3.1. L’illusion dialectique sur la nature de la matière

3.1.4. La deuxième antinomie

Le second conflit des idées transcendantales, pour lequel nous avons un intérêt tout particulier, a eu une importance fondamentale dans l’Idéalisme Allemand. C’est à partir de la critique faite à la deuxième antinomie que Hegel précise justement le passage de la philosophie critique à la dialectique spéculative.

La deuxième antinomie27, comme nous l’avons déjà vu, se réfère à la catégorie de la réalité à partir de laquelle s’entreprend la synthèse régressive des parties d’un tout substantiel. Cette antinomie, comme la première, est, du point de vue spéculatif, sans solution : thèse et antithèse s’avèrent toutes les deux fausses. La thèse dit que le simple existe comme composant présent en toute matière. L’antithèse nie l’existence du simple. La démonstration de ces deux propositions est aussi apagogique.

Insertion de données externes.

-- ==== Sys2Proof/Machine/Dispatch.lean ====
section
/-! DEFINITION. One arm per item of the stream: its meaning (spec/42_decoder.md R110). -/

namespace Sys2Proof.Machine

def exec (i : Instr) (s : State) : Host.Outcome State Fault Refusal :=
  match i with
  | .rgb r g b => Sys2Proof.Machine.execRgb r g b s
  | .rgba r g b a => Sys2Proof.Machine.execRgba r g b a s
  | .index slot => Sys2Proof.Machine.execIndex slot s
  | .diff dr dg db => Sys2Proof.Machine.execDiff dr dg db s
  | .luma dg drDg dbDg => Sys2Proof.Machine.execLuma dg drDg dbDg s
  | .run n => Sys2Proof.Machine.execRun n s
  | .header w h c cs => Sys2Proof.Machine.execHeader w h c cs s
  | .endMarker => Sys2Proof.Machine.execEndMarker s

end Sys2Proof.Machine
end

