-- ==== Sys2Proof/Certificates/Slice0/Obligations.lean ====
section
/-!
DEFINITION. The statements about the model, each formalising a rule of spec/. What is not a rule of the spec but the
model's choice is said in the docstring with its log entry. A statement about a free value holds for every value of it.
-/

open Sys2Proof Sys2Proof.Machine

-- Encodings ------------------------------------------------------------------------------------------------------

/-- R61, R66: every item whose operands are in range is read back from its bytes, whatever follows them. The field
layouts of DIFF and LUMA are the ones the spec takes from general knowledge (R58, R59; logs 14, 15). -/
def Obligations.DecodeOfEncodedItem : Prop :=
  ∀ (i : Instr) (rest : List Byte), i.wf = true → decodeItem i.place (encode i ++ rest) = .ok (i, rest)

/-- R53, R61, R63: what the chunk decoder reads is a well-formed chunk, and encoding it gives back the bytes it was read
from; so every chunk byte string has one reading and no bit of it is dropped. Field layouts as in logs 14, 15. -/
def Obligations.EncodeOfDecodedChunk : Prop :=
  ∀ (bs rest : List Byte) (i : Instr), decodeChunk bs = .ok (i, rest) →
    i.isChunk = true ∧ i.wf = true ∧ encode i ++ rest = bs ∧ bs.length = i.length + rest.length

/-- R53: the kind and the length of a chunk, from its first byte alone, over all 256 values. -/
def Obligations.FirstByteSelectsChunk : Prop :=
  ∀ b : Byte,
    (b.toNat = 0xFE → chunkKind b = .rgb ∧ (chunkKind b).length = 4) ∧
    (b.toNat = 0xFF → chunkKind b = .rgba ∧ (chunkKind b).length = 5) ∧
    (b.toNat < 0xFE → b.toNat / 64 = 0 → chunkKind b = .index ∧ (chunkKind b).length = 1) ∧
    (b.toNat < 0xFE → b.toNat / 64 = 1 → chunkKind b = .diff ∧ (chunkKind b).length = 1) ∧
    (b.toNat < 0xFE → b.toNat / 64 = 2 → chunkKind b = .luma ∧ (chunkKind b).length = 2) ∧
    (b.toNat < 0xFE → b.toNat / 64 = 3 → chunkKind b = .run ∧ (chunkKind b).length = 1)

/-- R63: every first byte is a legal chunk; the chunk decoder rejects bytes exactly when they end before the chunk does,
and then as truncated. -/
def Obligations.ChunkRejectedOnlyIfTruncated : Prop :=
  (∀ e : DecodeError, decodeChunk [] = .error e ↔ e = .truncated) ∧
  ∀ (b : Byte) (rest : List Byte),
    (rest.length + 1 < (chunkKind b).length → decodeChunk (b :: rest) = .error .truncated) ∧
    ((chunkKind b).length ≤ rest.length + 1 →
      ∃ i, decodeChunk (b :: rest) = .ok (i, rest.drop ((chunkKind b).length - 1)))

/-- R111 to R116, R81: the words of the rules' examples, written out bit by bit, are the items they stand for. DIFF and
LUMA are in the layouts of logs 14 and 15. -/
def Obligations.SpecWordsDecode : Prop :=
  decodeChunk [0b11111110, 0x0C, 0x22, 0x38] = .ok (.rgb 12 34 56, []) ∧
  decodeChunk [0b11111111, 0x01, 0x02, 0x03, 0x04] = .ok (.rgba 1 2 3 4, []) ∧
  decodeChunk [0b00001011] = .ok (.index 11, []) ∧
  decodeChunk [0b01111011] = .ok (.diff 1 0 1, []) ∧
  decodeChunk [0b10101001, 0b10001000] = .ok (.luma 9 0 0, []) ∧
  decodeChunk [0b11111101] = .ok (.run 62, []) ∧
  decodeHeaderItem [0x71, 0x6F, 0x69, 0x66, 0, 0, 0, 0x0D, 0, 0, 0, 0x0A, 3, 1] = .ok (.header 13 10 3 1, [])

/-- R51, R33: the 14 bytes of a header; width and height are big-endian. -/
def Obligations.HeaderBytesAreBigEndian : Prop :=
  ∀ (w h : BitVec 32) (c cs : Byte), ∃ w0 w1 w2 w3 h0 h1 h2 h3 : Byte,
    encode (.header w h c cs) = [0x71, 0x6F, 0x69, 0x66, w0, w1, w2, w3, h0, h1, h2, h3, c, cs] ∧
    w.toNat = w0.toNat * 2 ^ 24 + w1.toNat * 2 ^ 16 + w2.toNat * 2 ^ 8 + w3.toNat ∧
    h.toNat = h0.toNat * 2 ^ 24 + h1.toNat * 2 ^ 16 + h2.toNat * 2 ^ 8 + h3.toNat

Kant présente la thèse de la manière suivante : « toute substance composée dans le monde est faite de parties simples, et il n’existe absolument rien que le simple ou ce qui en est composé » (A434/B462 ; Ak III, 300).

Et l’antithèse : « aucune chose composée, dans le monde, n’est faite de parties simples, et il n’existe absolument rien de simple dans le monde » (A436/B463 ; Ak III, 301).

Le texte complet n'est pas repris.